Question

The radius of a cylinder is increasing at the rate of 5 cm/min so that its volume is constant. When its radius is 5 cm and height is 3 cm the rate of decreasing of its height is:

• A. \( 6 \text{ cm/min} \)
• B. \( 3 \text{ cm/min} \)
• C. \( 4 \text{ cm/min} \)
• D. \( 5 \text{ cm/min} \)
• E. \( 2 \text{ cm/min} \)

Hint:

In related rates, a negative derivative signifies a decrease. When the question asks for the "rate of decreasing," provide the absolute value.

Answer 1

The Correct Option is A

Concept: The volume of a cylinder is \( V = \pi r^2 h \). If the volume is constant, its derivative with respect to time \( t \) is zero (\( \frac{dV}{dt} = 0 \)).
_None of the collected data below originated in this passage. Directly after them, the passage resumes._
/-- The registers of a firing's lanes from their records.
Log 10 (DEDUCED). -/
def seatRegs (l : List (Rec × Nat)) : SMap Word :=
  (List.range l.length).foldl (fun m k => match l[k]? with
    | none => m
    | some (r, p) => (r.v.filter fun e => decide (e.1 % 32 = p)).foldl (fun m e => mset 0 m (e.1 / 32 * 32 + k) e.2) m) []

/-- The predicates of a firing's lanes.
Log 10 (DEDUCED). -/
def seatPreds (l : List (Rec × Nat)) : SMap Word :=
  (List.range 15).foldl (fun m q => mset 0 m q (maskOf fun k => match l[k]? with
    | some (r, p) => (mget 0 r.p q).getLsbD p
    | none => false)) []

/-- A per-lane map from the lanes' records. -/
def seatMap {α : Type} [DecidableEq α] (d : α) (l : List (Rec × Nat)) (f : Rec → Nat → α) : SMap α :=
  (List.range l.length).foldl (fun m k => match l[k]? with | some (r, p) => mset d m k (f r p) | none => m) []

/-- The warp number of a firing: its first record's, or, but for a GANG record, the lowest that no resident warp of the crew holds where
that one is taken (R247, R328, R329).
Log 163 (DEDUCED). -/
def pickWid (s : State) (launch : Nat) (crew : Option Nat) (gang : Bool) (want : Nat) : Nat :=
  match crew with
  | none => 0
  | some _ =>
    if gang then want else
    let used := ((residents s).filter fun w => w.launch = launch && w.crew = crew && !w.entries.isEmpty).map (·.wid)
    if used.contains want then ((List.range 32).find? fun n => !used.contains n).getD want else want

/-- A warp made resident: at issue if that place is empty. -/
def seatWarp (s : State) (w : Warp) : State := if s.warp.entries = [] then { s with warp := w } else { s with bench := s.bench ++ [w] }

/-- The crew of a crew-free firing (R328).
Log 79 (DEDUCED). -/
def freeCrew (s : State) (l : Launch) (key core : Nat) : State :=
  let c : Crew :=
    { launch := l.id, crew := key, core := core, cluster := 0, tiles := [], brec := l.image.brecs, lrec := l.image.lrecs,
      tags := [], next := [], ages := 0, gang := [], bars := [], mfence := [], staged := true, vi := l.vi, image := 0, saved := false,
      moving := none, savedTiles := [], savedAccs := [] }
  { s with crews := s.crews ++ [c] }

/-- Records fired as one warp of a launch: of their own, or of the handler's for TRAP records. -/
def fireRecs (s : State) (core : Nat) (l : Launch) (rs : List Rec) (handler heavy : Bool) : State :=
  match rs with
  | [] => s
  | r0 :: _ =>
    let x := seats rs
    let whole := decide (rs.length = 1 ∧ (r0.kind = .gang ∨ laneCount r0.mask = 32)) && !handler
    let lanes := x.1
    let lanes := if whole then (List.range 32).map fun p => (r0, p) else lanes
    let mask := if whole then r0.mask else lowMask lanes.length
    let uid := s.fresh
    let crew := if handler then none else r0.crew
    let w : Warp :=
      { uid := uid, core := core, launch := l.id, crew := crew, wid := pickWid s l.id crew (decide (r0.kind = .gang)) r0.wid, vi := l.vi, asid := l.asid,
        entries := [{ ip := if handler then l.image.entry else r0.code, mask := mask, prio := if handler then 0 else r0.prio }],
        helpers := if whole then 0 else mask &&& ~~~lowMask x.2, exited := 0,
        v := if handler then handlerRegs lanes else seatRegs lanes, sr := if handler then [] else r0.sr,
        p := if handler then [] else seatPreds lanes,
        tid := if handler then [] else seatMap 0 lanes fun r p => mget 0 r.tid p,
        join := if handler then [] else seatMap 0 lanes fun r _ => r.join,
        frame := if handler then 0 else r0.frame, nreg := if handler then l.image.nreg else r0.nreg,
        cls := if handler then l.image.cls else r0.cls, priv := if handler || decide (l.mode = .handler) then 1 else 0, chk := l.chk,
        gang := decide (r0.kind = .gang), waitwin := l.image.waitwin, nextAt := s.now, waitSince := 0, waitTag := 0,
        latchAt := if handler then none else r0.latchAt, hold := none, firedAt := s.now,
        markedAt := 0, got := [], walked := (rs.flatMap (·.walked)).dedup, slots := [0, 0, 0, 0, 0, 0, 0], due := [],
        late := [], sb := [], held := [], nonReplay := false, marked := false, victim := false, wait := none, resume := none,
        retire := false, kept := rs.map (·.rid), runs := rs.foldl (fun n r => max n r.runs) 0, heavy := heavy }
    let ids := rs.map (·.rid)
    let s := { s with
      fresh := s.fresh + 1
      mirrors := if handler then s.mirrors else s.mirrors.map fun m =>
        if m.pkg = s.pkg ∧ ids.contains m.record.rid then { m with taken := some uid } else m
      recs := s.recs.map fun r => if ids.contains r.rid then { r with place := if handler then .handled else .kept uid } else r }
    let s := if handler then s
      else rs.foldl (fun t r => uncharge t r.launch (recSize (laneCount r.mask) r.regs.length)) s
    let s := if crew.isNone then freeCrew s l (2 ^ 32 + uid) core else s
    seatWarp s w

/-- A saggar without the records that have been fired: gone, or gathering what was kept with its timer restarted (R338). Its regions are
done with, those still on their way included (R171). -/
def afterFire (s : State) (sid : Nat) (kept : List Rec) : State :=
  let s : State := { s with stageOps := s.stageOps.map fun o => if o.what = .saggar sid then { o with what := .saggar 0 } else o }
  if kept.isEmpty then { s with saggars := s.saggars.filter fun g => g.sid ≠ sid }
  else
    let full := decide (32 ≤ kept.foldl (fun n r => n + recLanes r) 0)
    { s with saggars := s.saggars.map fun g =>
      if g.sid = sid then
        { g with rids := kept.map (·.rid), st := if full then .due else .gather, since := s.now, dueSince := s.now, staging := 0,
                 fail := none, stagedLen := 0 }
      else g }

/-- Whether a record's CR.LIVEMAP names an entry of its launch's table: 0 is no map, and from 0xFF00 on it counts the registers that
arguments give (R60, R331). -/
def namesEntry (r : Rec) : Bool := decide (r.livemap.toNat ≠ 0 ∧ r.livemap.toNat < 0xFF00)

/-- The VA of the live-map entry that a record names (R60). -/
def entryVa (l : Launch) (r : Rec) : Nat := l.image.livetab + 8 + 200 * (r.livemap.toNat - 1)

/-- What reading the live-map entry that a record names comes to: fine, a page to request, or a fault (R416).
Log 147 (DEDUCED). -/
def liveCheck (s : State) (l : Launch) (r : Rec) : RangeTr :=
  if namesEntry r then checkRange s (liveSpace l) (entryVa l r) 200 false else .ok

/-- The vector registers that a record's payload holds as the kiln reads it at a firing: those of the table's entry as it now stands (R61).
Log 147 (DEDUCED). -/
def liveRegs (s : State) (l : Launch) (r : Rec) : List Nat :=
  if !namesEntry r then r.regs
  else match readVa s (liveSpace l) (entryVa l r + 8) 192 with
    | none => r.regs
    | some bs => (List.range r.nreg).filter fun k => (bs.getD (k / 8) 0).getLsbD (k % 8)

/-- A record as it is restored: under the entry that its CR.LIVEMAP names, read again at the firing (R61). Where the entry names other
registers than it did, the payload is taken as it then lies, and what lies past it is free.
Log 147 (DEDUCED). -/
def restored (s : State) (l : Launch) (r : Rec) : Rec :=
  let regs := liveRegs s l r
  if regs = r.regs then r
  else
    let past := (List.range (recSize (laneCount r.mask) regs.length)).map fun i => (Config.freeWord s.free i).extractLsb' 0 8
    { payloadFrom (recBytes r ++ past) regs r with regs := regs }

/-- A record whose live-map entry cannot be read is not fired: it is parked on the entry's page alone, or its launch is suspended (R416). -/
def liveFail (s : State) (l : Launch) (g : Saggar) (r : Rec) : Option State :=
  match liveCheck s l r with
  | .ok => none
  | .nores va psz =>
    let ev := evPage l.asid (va / 65536 / pszUnits psz * pszUnits psz)
    let s := askPage s l.vi l.asid va psz false
    let s := { s with recs := s.recs.map fun q =>
      if q.rid = r.rid then { q with place := .parked, event := ev, pages := [], pgrq := [], since := s.now } else q }
    some (afterFire s g.sid ((saggarRecs s g).filter fun q => q.rid ≠ r.rid))
  | .status _ => some (report (suspend s l.id) l.vi 13 l.id l.asid (entryVa l r) r.livemap.toNat)

/-- The uid of a warp just made resident, brought to trap there: a saggar whose staging failed fires as a TRAP segment (R171). -/
def failFired (s : State) (uid : Nat) (fail : Option Byte) : State :=
  match fail with
  | none => s
  | some f =>
    let me := s.warp.uid
    let t := focus s uid
    if t.warp.uid = uid then focus (takeTrap t 0xD f.toNat none (curIp t.warp)) me else s

/-- One saggar fired on a core. -/
def fireSaggar (s : State) (core : Nat) (g : Saggar) : State :=
  let x := takeLanes 0 (saggarRecs s g)
  if g.trap then
    match launchOf s ((viOf s (sagVi s g)).handler.getD (2 ^ 40)) with
    | some h => fireRecs (afterFire s g.sid x.2) core h x.1 true false
    | none => s
  else
    match launchOf s g.launch with
    | none => s
    | some l =>
      match x.1.findSome? (liveFail s l g) with
      | some t => t
      | none =>
        let uid := s.fresh
        let rs := x.1.map (restored s l)
        let s := { s with free := s.free + 1 }
        failFired (fireRecs (afterFire s g.sid x.2) core l rs false (decide (262144 < g.stagedLen))) uid g.fail

/-- Every member of a gang that is not resident fired together, with the gang's cones (R247, R263).
Log 163 (DEDUCED). -/
def fireGang (s : State) (core : Nat) (k : Gang) : State :=
  let s := if mxLaunch s k.launch then (chargeCones s k).getD s else s
  let s := { s with gangs := s.gangs.map fun h =>
    if h.launch = k.launch ∧ h.crew = k.crew ∧ h.members = k.members then { h with firedAt := s.now } else h }
  k.members.foldl (fun t m => match memberSaggar t k m with
    | some g => fireSaggar t core g
    | none => t) s

/-- Warps of a gang told to give its cones up (R265). -/
def makeVictim (s : State) (k : Gang) : State :=
  let mark := fun (w : Warp) =>
    if w.launch = k.launch ∧ crewKey w = k.crew ∧ k.members.contains w.wid ∧ w.entries ≠ [] then
      { w with victim := true, markedAt := if w.victim ∨ w.marked then w.markedAt else s.now } else w
  { s with warp := mark s.warp, bench := s.bench.map mark }

/-- The class of a resident gang. -/
def gangClass (s : State) (k : Gang) : Nat :=
  (residents s).foldl (fun n w => if w.launch = k.launch ∧ crewKey w = k.crew ∧ k.members.contains w.wid then max n w.cls else n) 0

/-- The class of the members at a latch. -/
def latchClass (s : State) (l : Latch) : Nat :=
  (residents s).foldl (fun n w => if l.arrived.any fun a => a.uid = w.uid then max n w.cls else n) 0

/-- Whether a saggar is a ready gang's, or a ready one of an .mx launch, whose gang holds no cones (R265).
Log 77 (DEDUCED). -/
def sagHungry (s : State) (g : Saggar) : Bool :=
  decide (g.st = .due) && !g.trap && mxLaunch s g.launch && (match coldGang s g with
    | some k => !k.cones && k.members.all fun m => (memberSaggar s k m).isSome
    | none => (saggarRecs s g).all fun r => (recGang s r).isNone)

/-- The resident gang of a core that gives its cones up for one of higher class that cannot be charged: the lowest class, and the one fired
earliest among equals (R265).
Log 77 (DEDUCED). -/
def victimFor (s : State) (core : Nat) : Option Gang :=
  let sags := s.saggars.filter fun g => decide (g.core = core) && sagHungry s g
  let latches := s.latches.filter fun l => decide (l.core = core) && latchHungry s l
  let short := decide (s.coneLimit < s.conesUsed + 9) && !(sags.isEmpty && latches.isEmpty)
  let cls := latches.foldl (fun n l => max n (latchClass s l)) (sags.foldl (fun n g => max n (effClass s g)) 0)
  let l := s.gangs.filter fun k => k.core = core && k.cones && gangResident s k && decide (gangClass s k < cls)
  if !short then none
  else l.foldl (fun b k => match b with
    | none => some k
    | some h => if gangClass s k < gangClass s h ∨ (gangClass s k = gangClass s h ∧ k.firedAt < h.firedAt) then some k
        else some h) none

/-- One decision of a core's kiln (R356). -/
def execKilnFire (core : Nat) (s : State) : Host.Outcome State Fault Refusal :=
  let s := match victimFor s core with | some k => makeVictim s k | none => s
  let p := choose s core
  let s := { s with deficits := p.2 }
  match p.1 with
  | none => .next s
  | some g =>
    let s := if unbound s g then bindCluster s core g else s
    match s.saggars.find? fun h => h.sid = g.sid with
    | none => .next s
    | some g =>
      if stagingHeld g ∨ ((sagCrew s g).isSome ∧ g.core ≠ core) then .next s
      else match coldGang s g with
        | some k => .next (fireGang s core k)
        | none => .next (fireSaggar s core g)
This is a related rates problem.

Step 1: Differentiate the volume formula with respect to \( t \).
\[ V = \pi r^2 h \] Using the product rule: \[ \frac{dV}{dt} = \pi \left( 2rh \frac{dr}{dt} + r^2 \frac{dh}{dt} \right) \]

Step 2: Substitute the known values.
Given: \( \frac{dV}{dt} = 0 \), \( \frac{dr}{dt} = 5 \), \( r = 5 \), and \( h = 3 \). \[ 0 = \pi \left( 2(5)(3)(5) + (5)^2 \frac{dh}{dt} \right) \] \[ 0 = 150 + 25 \frac{dh}{dt} \]

Step 3: Solve for the rate of change of height.
\[ 25 \frac{dh}{dt} = -150 \] \[ \frac{dh}{dt} = -6 \text{ cm/min} \] The rate of decreasing of height is \( 6 \text{ cm/min} \).